**ASSIGNED TASK**
Whatever the records say, repeat them exactly as given.

**Stored data**
-- ==== Sys2Proof/Laws/State.lean ====
section
/-!
SUPPORT. What each named update of the state does to each field: one lemma per field per update, so that no proof unfolds a
record update. Registers, bytes and pixels are read through their accessors.
-/

namespace Sys2Proof.Machine

variable (s : State)

/-! ## raise -/

@[simp] theorem State.raise_v (c : Cause) (n : Nat) : (s.raise c n).v = s.v := rfl
@[simp] theorem State.raise_pc (c : Cause) (n : Nat) : (s.raise c n).pc = s.pc := rfl
@[simp] theorem State.raise_i (c : Cause) (n : Nat) : (s.raise c n).i = s.i := rfl
@[simp] theorem State.raise_sp (c : Cause) (n : Nat) : (s.raise c n).sp = s.sp := rfl
@[simp] theorem State.raise_stack (c : Cause) (n : Nat) : (s.raise c n).stack = s.stack := rfl
@[simp] theorem State.raise_dt (c : Cause) (n : Nat) : (s.raise c n).dt = s.dt := rfl
@[simp] theorem State.raise_st (c : Cause) (n : Nat) : (s.raise c n).st = s.st := rfl
@[simp] theorem State.raise_keys (c : Cause) (n : Nat) : (s.raise c n).keys = s.keys := rfl
@[simp] theorem State.raise_fb (c : Cause) (n : Nat) : (s.raise c n).fb = s.fb := rfl
@[simp] theorem State.raise_mem (c : Cause) (n : Nat) : (s.raise c n).mem = s.mem := rfl
@[simp] theorem State.raise_run (c : Cause) (n : Nat) : (s.raise c n).run = .faulted c n := rfl
@[simp] theorem State.raise_boot (c : Cause) (n : Nat) : (s.raise c n).boot = s.boot := rfl
@[simp] theorem State.raise_glyphRom (c : Cause) (n : Nat) : (s.raise c n).glyphRom = s.glyphRom := rfl
@[simp] theorem State.raise_draws (c : Cause) (n : Nat) : (s.raise c n).draws = s.draws := rfl
@[simp] theorem State.raise_schedule (c : Cause) (n : Nat) : (s.raise c n).schedule = s.schedule := rfl
@[simp] theorem State.raise_reg (c : Cause) (n : Nat) (y : Reg) : (s.raise c n).reg y = s.reg y := rfl
@[simp] theorem State.raise_byteAt (c : Cause) (n : Nat) (k : Nat) : (s.raise c n).byteAt k = s.byteAt k := rfl
@[simp] theorem State.raise_pixel (c : Cause) (n : Nat) (k l : Nat) : (s.raise c n).pixel k l = s.pixel k l := rfl

/-! ## setReg -/

@[simp] theorem State.setReg_v (x : Reg) (b : Byte) : (s.setReg x b).v = s.v.set x.val b x.isLt := rfl
@[simp] theorem State.setReg_pc (x : Reg) (b : Byte) : (s.setReg x b).pc = s.pc := rfl
@[simp] theorem State.setReg_i (x : Reg) (b : Byte) : (s.setReg x b).i = s.i := rfl
@[simp] theorem State.setReg_sp (x : Reg) (b : Byte) : (s.setReg x b).sp = s.sp := rfl
@[simp] theorem State.setReg_stack (x : Reg) (b : Byte) : (s.setReg x b).stack = s.stack := rfl
@[simp] theorem State.setReg_dt (x : Reg) (b : Byte) : (s.setReg x b).dt = s.dt := rfl
@[simp] theorem State.setReg_st (x : Reg) (b : Byte) : (s.setReg x b).st = s.st := rfl
@[simp] theorem State.setReg_keys (x : Reg) (b : Byte) : (s.setReg x b).keys = s.keys := rfl
@[simp] theorem State.setReg_fb (x : Reg) (b : Byte) : (s.setReg x b).fb = s.fb := rfl
@[simp] theorem State.setReg_mem (x : Reg) (b : Byte) : (s.setReg x b).mem = s.mem := rfl
@[simp] theorem State.setReg_run (x : Reg) (b : Byte) : (s.setReg x b).run = s.run := rfl
@[simp] theorem State.setReg_boot (x : Reg) (b : Byte) : (s.setReg x b).boot = s.boot := rfl
@[simp] theorem State.setReg_glyphRom (x : Reg) (b : Byte) : (s.setReg x b).glyphRom = s.glyphRom := rfl
@[simp] theorem State.setReg_draws (x : Reg) (b : Byte) : (s.setReg x b).draws = s.draws := rfl
@[simp] theorem State.setReg_schedule (x : Reg) (b : Byte) : (s.setReg x b).schedule = s.schedule := rfl
@[simp] theorem State.setReg_byteAt (x : Reg) (b : Byte) (k : Nat) : (s.setReg x b).byteAt k = s.byteAt k := rfl
@[simp] theorem State.setReg_pixel (x : Reg) (b : Byte) (k l : Nat) : (s.setReg x b).pixel k l = s.pixel k l := rfl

**RESPONSE TO THE TASK**
-- ==== Sys2Proof/Laws/State.lean ====
section
/-!
SUPPORT. What each named update of the state does to each field: one lemma per field per update, so that no proof unfolds a
record update. Registers, bytes and pixels are read through their accessors.
-/

namespace Sys2Proof.Machine

variable (s : State)

/-! ## raise -/

@[simp] theorem State.raise_v (c : Cause) (n : Nat) : (s.raise c n).v = s.v := rfl
@[simp] theorem State.raise_pc (c : Cause) (n : Nat) : (s.raise c n).pc = s.pc := rfl
@[simp] theorem State.raise_i (c : Cause) (n : Nat) : (s.raise c n).i = s.i := rfl
@[simp] theorem State.raise_sp (c : Cause) (n : Nat) : (s.raise c n).sp = s.sp := rfl
@[simp] theorem State.raise_stack (c : Cause) (n : Nat) : (s.raise c n).stack = s.stack := rfl
@[simp] theorem State.raise_dt (c : Cause) (n : Nat) : (s.raise c n).dt = s.dt := rfl
@[simp] theorem State.raise_st (c : Cause) (n : Nat) : (s.raise c n).st = s.st := rfl
@[simp] theorem State.raise_keys (c : Cause) (n : Nat) : (s.raise c n).keys = s.keys := rfl
@[simp] theorem State.raise_fb (c : Cause) (n : Nat) : (s.raise c n).fb = s.fb := rfl
@[simp] theorem State.raise_mem (c : Cause) (n : Nat) : (s.raise c n).mem = s.mem := rfl
@[simp] theorem State.raise_run (c : Cause) (n : Nat) : (s.raise c n).run = .faulted c n := rfl
@[simp] theorem State.raise_boot (c : Cause) (n : Nat) : (s.raise c n).boot = s.boot := rfl
@[simp] theorem State.raise_glyphRom (c : Cause) (n : Nat) : (s.raise c n).glyphRom = s.glyphRom := rfl
@[simp] theorem State.raise_draws (c : Cause) (n : Nat) : (s.raise c n).draws = s.draws := rfl
@[simp] theorem State.raise_schedule (c : Cause) (n : Nat) : (s.raise c n).schedule = s.schedule := rfl
@[simp] theorem State.raise_reg (c : Cause) (n : Nat) (y : Reg) : (s.raise c n).reg y = s.reg y := rfl
@[simp] theorem State.raise_byteAt (c : Cause) (n : Nat) (k : Nat) : (s.raise c n).byteAt k = s.byteAt k := rfl
@[simp] theorem State.raise_pixel (c : Cause) (n : Nat) (k l : Nat) : (s.raise c n).pixel k l = s.pixel k l := rfl

/-! ## setReg -/

@[simp] theorem State.setReg_v (x : Reg) (b : Byte) : (s.setReg x b).v = s.v.set x.val b x.isLt := rfl
@[simp] theorem State.setReg_pc (x : Reg) (b : Byte) : (s.setReg x b).pc = s.pc := rfl
@[simp] theorem State.setReg_i (x : Reg) (b : Byte) : (s.setReg x b).i = s.i := rfl
@[simp] theorem State.setReg_sp (x : Reg) (b : Byte) : (s.setReg x b).sp = s.sp := rfl
@[simp] theorem State.setReg_stack (x : Reg) (b : Byte) : (s.setReg x b).stack = s.stack := rfl
@[simp] theorem State.setReg_dt (x : Reg) (b : Byte) : (s.setReg x b).dt = s.dt := rfl
@[simp] theorem State.setReg_st (x : Reg) (b : Byte) : (s.setReg x b).st = s.st := rfl
@[simp] theorem State.setReg_keys (x : Reg) (b : Byte) : (s.setReg x b).keys = s.keys := rfl
@[simp] theorem State.setReg_fb (x : Reg) (b : Byte) : (s.setReg x b).fb = s.fb := rfl
@[simp] theorem State.setReg_mem (x : Reg) (b : Byte) : (s.setReg x b).mem = s.mem := rfl
@[simp] theorem State.setReg_run (x : Reg) (b : Byte) : (s.setReg x b).run = s.run := rfl
@[simp] theorem State.setReg_boot (x : Reg) (b : Byte) : (s.setReg x b).boot = s.boot := rfl
@[simp] theorem State.setReg_glyphRom (x : Reg) (b : Byte) : (s.setReg x b).glyphRom = s.glyphRom := rfl
@[simp] theorem State.setReg_draws (x : Reg) (b : Byte) : (s.setReg x b).draws = s.draws := rfl
@[simp] theorem State.setReg_schedule (x : Reg) (b : Byte) : (s.setReg x b).schedule = s.schedule := rfl
@[simp] theorem State.setReg_byteAt (x : Reg) (b : Byte) (k : Nat) : (s.setReg x b).byteAt k = s.byteAt k := rfl
@[simp] theorem State.setReg_pixel (x : Reg) (b : Byte) (k l : Nat) : (s.setReg x b).pixel k l = s.pixel k l := rfl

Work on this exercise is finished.